A Cheaper and More Rapid Polymerase Chain Reaction-Restriction Fragment Length Polymorphism Method for the Detection of the HLA-H Gene Mutations Occurring in Hereditary Hemochromatosis

To the Editor:

The major histocompatibility complex class 1-like gene, HLA-H, was recently reported as being the candidate gene for the autosomal recessive disorder hereditary hemochromatosis (HH).1 There is still no formal proof that HLA-H is the HH gene, but the evidence can be compelling,1 although it may not be the only gene involved.2,3 A single base mutation, Cys282Tyr, appears to have a causative role in HH and a second variant, His63Asp, may also have a role.1 Detection of these two mutations is certainly of value in diagnosing hemochromatosis individuals.4 As a result, polymerase chain reaction (PCR) has been used for rapid detection of the mutations2,5 and a further modification for elucidation of any codon 282 mutations was recently reported6 in Blood.

Beutler et al5 detect the presence of a mutation in their PCR product by time consuming allele-specific oligonucleotide hybridization. The original PCR-restriction fragment length polymorphism (PCR-RFLP) method of Jazwinska et al2 allows identification of zygosity at both alleles, but takes some time to complete and uses expensive restriction enzymes (SnaBI, ∼£36/100 U; Mbo I, ∼£43/200 U). Although the aim of Chang et al6 is rather to detect any mutation at codon 282 to emphasize the codon's importance in HLA-H function, they also use protracted cycling and are tied to the use of the expensive restriction enzyme Bcg I. The His63Asp mutation appears to increase the risk of hemochromatosis when in conjunction with the Cys282Tyr1 mutation and should also be looked for until any causative role can be disproved. Jouanolle et al7 investigate both mutations, but do not show their PCR cycling conditions and are still using Mbo I for codon 63 mutation detection. A rapid, robust, and less expensive method for PCR-RFLP detection of both HLA-H mutations has been developed for use in our routine laboratory.
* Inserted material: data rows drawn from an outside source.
/-- R158, R165, R183, R184, R195, R474: a re-read of ld.poll; an early write-back, which writes a line's dirty bytes to memory; a write through the cluster window; no-return reductions, performed one after another; a completed page walk, which installs the leaf with A set, or reports the error. -/
def Sys2Proof.Spec.MemoryEvents : Prop :=
  ∀ (s : State),
    (∀ w v n p t s1 x s2, s.wave? w = some v → v.polls[n]? = some p → s.resolve v p.lane { kind := 0, size := p.size, align := p.size } false p.addr = (.ok t, s1) →
      s1.pollRead (pollCtx w v p) p.lane p.addr p.size p.scope t = (.ok x, s2) →
      (x ≠ p.old → exec (.ldPollReread w n) s = .next (s2.pollDone w n p x)) ∧
      (x = p.old → p.reads < 15 → (∀ k, s2.crew? v.crew = some k → k.preempt = none) → exec (.ldPollReread w n) s =
        .next ((s2.modWave w (fun v => { v with polls := v.polls.eraseIdx n ++ [{ p with reads := p.reads + 1, last := x }] })).send [.ldPollReread w n])) ∧
      (p.reads = 15 → exec (.ldPollReread w n) s = .next (s2.pollDone w n p x))) ∧
    (∀ c line ev, Memory.wf s.mem = true → (Tab.keys (s.core c).l1).Nodup → (∀ e ∈ (s.core c).l1, e.1 / 128 = line → tracked e.1 = true ∧ keyDie e.1 = c / 256 ∧ Spec.plainAt s e.1) →
      ∃ t, exec (.l1EarlyWriteback c line ev) s = .next t ∧ (∀ k, t.rd8 k = match Tab.get? (s.core c).l1 k with
          | some b => if b.dirty = true ∧ k / 128 = line then b.val else s.rd8 k
          | none => s.rd8 k) ∧
        (ev = true → ∀ k, k / 128 = line → Spec.l1 t c k = none) ∧ ∀ k, k / 128 ≠ line → Spec.l1 t c k = Spec.l1 s c k) ∧
    (∀ src core x bytes v k c, s.wave? src = some v → s.crewAt core v.proc x = some (k, c) → s.crew? k = some c → c.regions = [] → c.spoison = [] → 0 < bytes.length → bytes.length ≤ 16 → c.base * 4096 ≤ x →
      x - c.base * 4096 + bytes.length ≤ c.grans * 4096 - 128 → (∀ e ∈ s.waves, e.2.held = []) →
      ∃ c', exec (.clusterWindowAccess src core x bytes) s = .next (s.setCrew k c') ∧ c'.read (x - c.base * 4096) bytes.length = ofBytes bytes ∧
        ∀ o, (o < x - c.base * 4096 ∨ x - c.base * 4096 + bytes.length ≤ o) → c'.read o 1 = c.read o 1) ∧
    (∀ key n op vals, (8 ≤ op ∨ (n ≠ 4 ∧ n ≠ 8) ∨ key % n ≠ 0) → exec (.routerAtomicArrival key n op vals) s = .next s) ∧
    (∀ key n op vals, n ∈ [4, 8] → op < 8 → key % n = 0 → Memory.wf s.mem = true → (∀ i < n, tracked (key + i) = true ∧ Spec.plainAt s (key + i)) →
      ∃ t, exec (.routerAtomicArrival key n op vals) s = .next t ∧ t.rdN key n = vals.foldl (fun m b => atomNew op n m b 0 % 2 ^ (8 * n)) (s.rdN key n) ∧
        ∀ k, (k < key ∨ key + n ≤ k) → t.rd8 k = s.rd8 k) ∧
    (∀ core proc addr p e key, s.proc? proc = some p → Spec.untranslated s core p.asn.toNat addr → s.walkPoison p.ptroot.toNat addr = none → s.walk p.ptroot.toNat addr = .leaf e key 12 →
      e.getLsbD 11 = false → ∃ t, exec (.pageWalkComplete core proc addr) s = .next t ∧
        tlbHit (t.core core).tlb p.asn.toNat addr = some { asn := p.asn.toNat, base := addr / 4096 * 4096, size := 4096, leaf := e ||| 0x10#64 } ∧
        (e.getLsbD 4 = true → t.mem = s.mem) ∧ (e.getLsbD 4 = false → Memory.wf s.mem = true → (∀ i < 8, tracked (key + i) = true ∧ Spec.plainAt s (key + i)) → t.rdN key 8 = (e ||| 0x10#64).toNat ∧ ∀ k, (k < key ∨ key + 8 ≤ k) → t.rd8 k = s.rd8 k)) ∧
    (∀ core proc addr p key, s.proc? proc = some p → Spec.untranslated s core p.asn.toNat addr → s.walkPoison p.ptroot.toNat addr = some key →
      ∃ s1 : State, exec (.pageWalkComplete core proc addr) s = .next (s1.hbmue (core / 256) proc key) ∧ s1.mem = s.mem ∧ s1.waves = s.waves) ∧
    (∀ core proc addr p n, s.proc? proc = some p → Spec.untranslated s core p.asn.toNat addr → s.walkPoison p.ptroot.toNat addr = none → s.walk p.ptroot.toNat addr = .bad n →
      ∃ t, exec (.pageWalkComplete core proc addr) s = .next t ∧ t.mem = s.mem ∧ t.waves = s.waves ∧ t.cores = s.cores)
Separate PCR reactions are conducted for the two mutations using the primers described by Feder et al1 for their oligonucleotide ligation assay (OLA; Table 1). DNA is extracted from 200 μL whole blood using a QIAamp Blood kit (Qiagen, Crawley, UK), eluting from the spin column with 200 μL buffer. A total PCR volume of 25 μL contains 100 ng of each primer, 1× manufacturer's PCR buffer, 200 μmol/L each dNTP, 2 μL (∼50 ng) DNA, and 0.4 U Dynazyme (Flowgen, Shenstone, UK). After 2 minutes of initial denaturation at 94°C, 35 cycles of just 1 minute at 94°C and 1 minute at 58°C are conducted in a Perkin Elmer 480 thermal cycler (Perkin Elmer, Warrington, UK). Restriction digests are performed directly in the PCR mixes by addition of 5 U Rsa I (codon 282 reactions) or Bcl I (codon 63 reactions) and incubating for 2 hours at 37°C or 50°C, respectively. The products are electrophoresed on a 3% agarose gel (Fig 1).

Amplification with the primers for codon 282 produces a PCR product of 390 bp, which in the wild-type (Cys) digests to give fragments of 250 and 140 bp and in the mutant (Tyr) fragments of 250, 111, and 29 bp (Fig 1). (The 29-bp fragment is not always visible and is not shown here.) Amplification for codon 63 gives a 208-bp product that digests in the wild-type (His) to produce 138- and 70-bp pieces but does not digest in the mutant (Asp; Fig 1).

This PCR has also been conducted successfully in my laboratory using a Techne (Cambridge, UK) Genius thermocycler and other manufacturers' DNA polymerase, including TaKaRa Taq (Severn Biotech, Kidderminster, UK) and AmpliTaq Gold (Perkin Elmer, Warrington, UK). The cycling conditions are rapid and the restriction enzymes used cheap, ie, approximately one tenth the cost of those used by Jazwinska et al (Rsa ∼£34/1,000 U; Bcl I, ∼£36/2,000 U).

The increased speed, reduced cost, and robust nature of this method make it the method of choice for the routine diagnostic laboratory.